Reproduce all of the entries below exactly, without a single change.
***** Data extract
/-- Accept an entry. -/
def State.acceptEntry (s : State) (e : Entry) : State :=
  match e with
  | .task t => s.acceptTask t
  | .grid g => s.acceptGrid g
  | .phase b _ => s.acceptBlock b.uid
  | .child b _ => s.acceptBlock b.uid

/-- GRID_ACCEPT (R346): the next entry in the order of R362. A device that a thermal trip has stopped takes no work (R462). -/
def execGridAccept (s : State) : Out :=
  happens s <| if s.plat.stopped then none else s.nextEntry.map s.acceptEntry

/-! ### What waits for a core -/

/-- How a block comes to a core. -/
inductive Seat where
  /-- For the first time, from its grid. -/
  | fresh
  /-- A spawned child. -/
  | child
  /-- A ready phase (R363). -/
  | phase
  /-- Back from eviction, as a whole (R374). -/
  | back
  /-- One warp, back to its block's core. -/
  | warp (wid : Nat)
  deriving DecidableEq, Repr

/-- A block that is to be seated: on one of these cores. -/
structure Want where
  b : Block
  seat : Seat
  cores : List Nat
  deriving DecidableEq, Repr

/-- Warps that need a slot. -/
def State.wantWarps (s : State) (x : Want) : List Warp :=
  match x.seat with
  | .fresh => []
  | .child => []
  | .warp wid => (s.warpsOf x.b.uid).filter fun w => w.wid == wid
  | _ => (s.warpsOf x.b.uid).filter fun w => !w.released

def State.wantCount (s : State) (x : Want) : Nat :=
  match x.seat with
  | .fresh => x.b.nwarps
  | .child => x.b.nwarps
  | _ => (s.wantWarps x).length

/-- Block-owned resources are wanted too. -/
def Want.owned (x : Want) : Bool :=
  match x.seat with
  | .warp _ => false
  | _ => true

def State.gridOf (s : State) (b : Block) : Grid := (s.grid? b.gid).getD { gid := b.gid, ctx := b.ctx }

/-- What a core has free for it (R343). -/
def State.wantRoom (s : State) (x : Want) (core : Nat) : CoreRoom :=
  let g := s.gridOf x.b
  s.room core g.launch.part g.partition.wgran

/-! ### Wells for a placement (R344, R434, R435) -/

/-- Evicted blocks whose wells stay in a cluster's pool, in the candidate order of R371. -/
def State.pinned (s : State) (cl : Nat) : List Block :=
  sortBy (fun x y => s.effPrio x.ctx < s.effPrio y.ctx || (s.effPrio x.ctx == s.effPrio y.ctx && y.start < x.start))
    (s.blocks.filter fun b =>
      b.cluster == some cl && !(s.spillable b).isEmpty &&
        match b.st with
        | .evicted _ => true
        | _ => false)

/-- Does the pool of a cluster hold the wells that a block wants? -/
def State.poolOk (s : State) (x : Want) (cl : Nat) : Bool :=
  match x.seat with
  | .warp _ => true
  | .back =>
    (freshBanks (x.b.bank.filter fun y => (s.spilledSlots x.b.uid).contains y.1) s (s.wellsTaken cl)).isSome
  | _ => (takeWells 13 s (s.wellsTaken cl) 0 x.b.kernel.granules).isSome

/-- Spill evicted blocks' wells until the pool holds what a block wants (R434). -/
def spillFor (x : Want) (cl : Nat) : Nat → State → Option State
  | 0, s => if s.poolOk x cl then some s else none
  | n + 1, s =>
    if s.poolOk x cl then some s
    else
      match (s.pinned cl).findSome? fun b => if b.uid = x.b.uid then none else s.spill b with
      | none => none
      | some s => spillFor x cl n s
**********
Your solution:
/-- Accept an entry. -/
def State.acceptEntry (s : State) (e : Entry) : State :=
  match e with
  | .task t => s.acceptTask t
  | .grid g => s.acceptGrid g
  | .phase b _ => s.acceptBlock b.uid
  | .child b _ => s.acceptBlock b.uid

/-- GRID_ACCEPT (R346): the next entry in the order of R362. A device that a thermal trip has stopped takes no work (R462). -/
def execGridAccept (s : State) : Out :=
  happens s <| if s.plat.stopped then none else s.nextEntry.map s.acceptEntry

/-! ### What waits for a core -/

/-- How a block comes to a core. -/
inductive Seat where
  /-- For the first time, from its grid. -/
  | fresh
  /-- A spawned child. -/
  | child
  /-- A ready phase (R363). -/
  | phase
  /-- Back from eviction, as a whole (R374). -/
  | back
  /-- One warp, back to its block's core. -/
  | warp (wid : Nat)
  deriving DecidableEq, Repr

/-- A block that is to be seated: on one of these cores. -/
structure Want where
  b : Block
  seat : Seat
  cores : List Nat
  deriving DecidableEq, Repr

/-- Warps that need a slot. -/
def State.wantWarps (s : State) (x : Want) : List Warp :=
  match x.seat with
  | .fresh => []
  | .child => []
  | .warp wid => (s.warpsOf x.b.uid).filter fun w => w.wid == wid
  | _ => (s.warpsOf x.b.uid).filter fun w => !w.released

def State.wantCount (s : State) (x : Want) : Nat :=
  match x.seat with
  | .fresh => x.b.nwarps
  | .child => x.b.nwarps
  | _ => (s.wantWarps x).length

/-- Block-owned resources are wanted too. -/
def Want.owned (x : Want) : Bool :=
  match x.seat with
  | .warp _ => false
  | _ => true

def State.gridOf (s : State) (b : Block) : Grid := (s.grid? b.gid).getD { gid := b.gid, ctx := b.ctx }

/-- What a core has free for it (R343). -/
def State.wantRoom (s : State) (x : Want) (core : Nat) : CoreRoom :=
  let g := s.gridOf x.b
  s.room core g.launch.part g.partition.wgran

/-! ### Wells for a placement (R344, R434, R435) -/

/-- Evicted blocks whose wells stay in a cluster's pool, in the candidate order of R371. -/
def State.pinned (s : State) (cl : Nat) : List Block :=
  sortBy (fun x y => s.effPrio x.ctx < s.effPrio y.ctx || (s.effPrio x.ctx == s.effPrio y.ctx && y.start < x.start))
    (s.blocks.filter fun b =>
      b.cluster == some cl && !(s.spillable b).isEmpty &&
        match b.st with
        | .evicted _ => true
        | _ => false)

/-- Does the pool of a cluster hold the wells that a block wants? -/
def State.poolOk (s : State) (x : Want) (cl : Nat) : Bool :=
  match x.seat with
  | .warp _ => true
  | .back =>
    (freshBanks (x.b.bank.filter fun y => (s.spilledSlots x.b.uid).contains y.1) s (s.wellsTaken cl)).isSome
  | _ => (takeWells 13 s (s.wellsTaken cl) 0 x.b.kernel.granules).isSome

/-- Spill evicted blocks' wells until the pool holds what a block wants (R434). -/
def spillFor (x : Want) (cl : Nat) : Nat → State → Option State
  | 0, s => if s.poolOk x cl then some s else none
  | n + 1, s =>
    if s.poolOk x cl then some s
    else
      match (s.pinned cl).findSome? fun b => if b.uid = x.b.uid then none else s.spill b with
      | none => none
      | some s => spillFor x cl n s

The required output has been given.